Of all the lines below, return only those starting with the line holding "def Obligations.EveryHostScheduleIsARunOfTheMachine : Prop" and going on through the line holding "(∀ (m : OpcodeMap) (sch", exactly as written.
·····
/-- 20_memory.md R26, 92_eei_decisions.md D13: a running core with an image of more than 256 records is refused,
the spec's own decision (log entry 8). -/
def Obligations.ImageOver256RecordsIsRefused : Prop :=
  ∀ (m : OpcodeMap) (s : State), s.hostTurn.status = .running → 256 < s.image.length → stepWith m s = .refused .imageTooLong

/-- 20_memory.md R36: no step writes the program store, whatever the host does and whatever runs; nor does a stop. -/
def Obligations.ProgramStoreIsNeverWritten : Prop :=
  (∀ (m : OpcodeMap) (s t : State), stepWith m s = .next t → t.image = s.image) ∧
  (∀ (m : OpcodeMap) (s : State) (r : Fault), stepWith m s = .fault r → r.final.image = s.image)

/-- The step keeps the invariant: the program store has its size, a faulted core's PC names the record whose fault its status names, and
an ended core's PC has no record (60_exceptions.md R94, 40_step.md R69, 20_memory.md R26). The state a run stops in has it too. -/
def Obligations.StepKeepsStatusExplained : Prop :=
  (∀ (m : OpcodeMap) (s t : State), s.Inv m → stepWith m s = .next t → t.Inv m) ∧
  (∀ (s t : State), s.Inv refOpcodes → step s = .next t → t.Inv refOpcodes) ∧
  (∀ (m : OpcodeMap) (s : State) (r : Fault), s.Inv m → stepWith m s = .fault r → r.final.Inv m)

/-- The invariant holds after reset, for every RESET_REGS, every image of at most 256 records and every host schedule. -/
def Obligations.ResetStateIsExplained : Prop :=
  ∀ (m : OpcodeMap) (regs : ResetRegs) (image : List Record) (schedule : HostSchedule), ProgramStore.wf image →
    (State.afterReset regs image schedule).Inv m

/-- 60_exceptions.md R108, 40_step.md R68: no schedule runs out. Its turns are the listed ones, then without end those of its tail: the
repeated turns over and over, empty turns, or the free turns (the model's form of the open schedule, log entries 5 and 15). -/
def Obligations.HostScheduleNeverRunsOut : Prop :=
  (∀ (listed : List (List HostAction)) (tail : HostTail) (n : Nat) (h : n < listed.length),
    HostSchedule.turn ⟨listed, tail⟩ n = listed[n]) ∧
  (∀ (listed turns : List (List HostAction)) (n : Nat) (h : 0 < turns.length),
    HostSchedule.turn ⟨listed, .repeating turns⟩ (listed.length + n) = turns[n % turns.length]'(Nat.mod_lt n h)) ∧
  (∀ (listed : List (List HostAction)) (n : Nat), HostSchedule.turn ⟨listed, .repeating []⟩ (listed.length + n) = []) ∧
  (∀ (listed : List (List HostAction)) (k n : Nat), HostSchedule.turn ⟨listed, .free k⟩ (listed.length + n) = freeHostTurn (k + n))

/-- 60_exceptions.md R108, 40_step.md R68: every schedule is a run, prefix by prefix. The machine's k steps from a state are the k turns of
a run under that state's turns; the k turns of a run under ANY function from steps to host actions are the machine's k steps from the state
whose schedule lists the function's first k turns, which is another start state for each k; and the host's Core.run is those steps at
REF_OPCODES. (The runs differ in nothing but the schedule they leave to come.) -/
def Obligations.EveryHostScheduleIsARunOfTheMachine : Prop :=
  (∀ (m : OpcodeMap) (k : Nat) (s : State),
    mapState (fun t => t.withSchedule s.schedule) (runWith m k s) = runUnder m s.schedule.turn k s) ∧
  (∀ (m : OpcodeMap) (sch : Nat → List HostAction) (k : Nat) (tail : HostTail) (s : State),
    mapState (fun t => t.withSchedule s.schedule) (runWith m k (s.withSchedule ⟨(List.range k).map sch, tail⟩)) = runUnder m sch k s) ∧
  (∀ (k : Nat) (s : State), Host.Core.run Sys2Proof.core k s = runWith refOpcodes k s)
·····
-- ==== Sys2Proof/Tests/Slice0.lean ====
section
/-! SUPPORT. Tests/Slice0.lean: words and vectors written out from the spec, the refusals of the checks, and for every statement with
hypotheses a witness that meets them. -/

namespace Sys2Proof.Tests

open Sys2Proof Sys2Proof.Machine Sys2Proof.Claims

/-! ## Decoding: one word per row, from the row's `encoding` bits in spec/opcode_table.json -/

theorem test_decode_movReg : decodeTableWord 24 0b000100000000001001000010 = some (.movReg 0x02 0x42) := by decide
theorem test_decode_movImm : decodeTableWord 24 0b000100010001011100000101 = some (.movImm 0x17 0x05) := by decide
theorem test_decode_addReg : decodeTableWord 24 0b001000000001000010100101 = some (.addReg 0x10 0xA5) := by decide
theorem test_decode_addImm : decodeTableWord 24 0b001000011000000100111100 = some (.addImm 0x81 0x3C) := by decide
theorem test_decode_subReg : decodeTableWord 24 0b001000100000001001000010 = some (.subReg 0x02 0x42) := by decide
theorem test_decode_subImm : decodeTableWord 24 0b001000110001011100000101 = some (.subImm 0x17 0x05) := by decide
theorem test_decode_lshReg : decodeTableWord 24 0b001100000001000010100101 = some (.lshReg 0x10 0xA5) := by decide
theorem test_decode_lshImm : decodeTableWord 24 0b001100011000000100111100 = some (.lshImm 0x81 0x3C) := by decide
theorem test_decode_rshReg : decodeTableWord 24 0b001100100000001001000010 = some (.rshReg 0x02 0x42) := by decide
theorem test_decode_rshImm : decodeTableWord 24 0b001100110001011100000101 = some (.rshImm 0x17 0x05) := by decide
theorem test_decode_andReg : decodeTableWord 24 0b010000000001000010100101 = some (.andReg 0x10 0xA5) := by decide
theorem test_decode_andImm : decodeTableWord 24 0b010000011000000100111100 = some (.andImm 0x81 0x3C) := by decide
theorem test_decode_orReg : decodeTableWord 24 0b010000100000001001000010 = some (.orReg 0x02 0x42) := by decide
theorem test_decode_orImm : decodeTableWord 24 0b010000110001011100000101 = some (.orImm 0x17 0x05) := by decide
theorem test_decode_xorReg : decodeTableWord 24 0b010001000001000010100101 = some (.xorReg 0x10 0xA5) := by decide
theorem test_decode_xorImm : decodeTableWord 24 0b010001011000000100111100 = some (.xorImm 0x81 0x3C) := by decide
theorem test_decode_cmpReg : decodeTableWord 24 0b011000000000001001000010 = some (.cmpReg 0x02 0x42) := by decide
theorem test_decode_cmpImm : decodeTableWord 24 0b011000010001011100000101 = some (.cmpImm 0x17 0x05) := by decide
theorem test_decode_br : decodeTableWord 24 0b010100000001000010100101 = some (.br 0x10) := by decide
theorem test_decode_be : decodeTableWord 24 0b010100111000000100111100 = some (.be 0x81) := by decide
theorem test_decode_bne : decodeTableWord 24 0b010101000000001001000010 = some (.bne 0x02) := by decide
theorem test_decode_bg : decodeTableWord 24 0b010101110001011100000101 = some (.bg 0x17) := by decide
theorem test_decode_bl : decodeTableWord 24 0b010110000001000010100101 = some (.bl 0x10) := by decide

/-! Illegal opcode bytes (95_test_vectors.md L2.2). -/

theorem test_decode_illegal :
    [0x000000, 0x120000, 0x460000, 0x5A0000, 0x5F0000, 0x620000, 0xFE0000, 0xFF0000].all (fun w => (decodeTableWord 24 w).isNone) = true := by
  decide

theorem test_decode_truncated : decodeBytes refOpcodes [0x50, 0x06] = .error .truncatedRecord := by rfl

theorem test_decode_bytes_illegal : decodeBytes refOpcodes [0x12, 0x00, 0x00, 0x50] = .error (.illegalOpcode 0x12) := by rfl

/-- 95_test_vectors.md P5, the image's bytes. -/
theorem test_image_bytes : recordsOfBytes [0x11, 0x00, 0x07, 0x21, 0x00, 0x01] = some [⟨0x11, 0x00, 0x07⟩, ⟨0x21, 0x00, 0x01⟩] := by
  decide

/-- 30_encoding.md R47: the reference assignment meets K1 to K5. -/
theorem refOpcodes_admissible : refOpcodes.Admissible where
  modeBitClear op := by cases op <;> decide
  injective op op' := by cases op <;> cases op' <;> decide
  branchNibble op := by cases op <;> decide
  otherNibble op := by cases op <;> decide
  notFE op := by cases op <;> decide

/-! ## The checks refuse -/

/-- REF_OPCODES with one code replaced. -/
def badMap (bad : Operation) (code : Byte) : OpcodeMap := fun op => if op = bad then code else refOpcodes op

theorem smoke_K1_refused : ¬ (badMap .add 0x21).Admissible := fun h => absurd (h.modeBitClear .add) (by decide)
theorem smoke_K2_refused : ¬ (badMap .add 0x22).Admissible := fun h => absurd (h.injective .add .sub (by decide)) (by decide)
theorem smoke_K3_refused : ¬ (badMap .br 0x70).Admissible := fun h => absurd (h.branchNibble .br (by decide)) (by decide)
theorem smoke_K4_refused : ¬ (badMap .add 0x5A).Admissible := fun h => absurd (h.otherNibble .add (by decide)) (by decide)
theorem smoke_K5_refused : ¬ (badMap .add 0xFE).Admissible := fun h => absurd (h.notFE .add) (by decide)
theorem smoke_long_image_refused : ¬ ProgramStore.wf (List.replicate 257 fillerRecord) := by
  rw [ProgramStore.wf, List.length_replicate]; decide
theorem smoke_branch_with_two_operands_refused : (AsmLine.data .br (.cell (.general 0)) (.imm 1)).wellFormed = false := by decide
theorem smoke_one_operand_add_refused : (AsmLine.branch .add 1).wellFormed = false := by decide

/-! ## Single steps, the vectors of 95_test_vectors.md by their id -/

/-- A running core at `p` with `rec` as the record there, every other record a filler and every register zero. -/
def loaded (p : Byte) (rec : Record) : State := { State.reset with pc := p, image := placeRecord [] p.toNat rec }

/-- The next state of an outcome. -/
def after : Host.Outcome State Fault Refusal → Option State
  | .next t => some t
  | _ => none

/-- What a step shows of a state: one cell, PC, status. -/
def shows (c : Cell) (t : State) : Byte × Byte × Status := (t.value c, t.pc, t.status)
·····
**Response:**
def Obligations.EveryHostScheduleIsARunOfTheMachine : Prop :=
  (∀ (m : OpcodeMap) (k : Nat) (s : State),
    mapState (fun t => t.withSchedule s.schedule) (runWith m k s) = runUnder m s.schedule.turn k s) ∧
  (∀ (m : OpcodeMap) (sch : Nat → List HostAction) (k : Nat) (tail : HostTail) (s : State),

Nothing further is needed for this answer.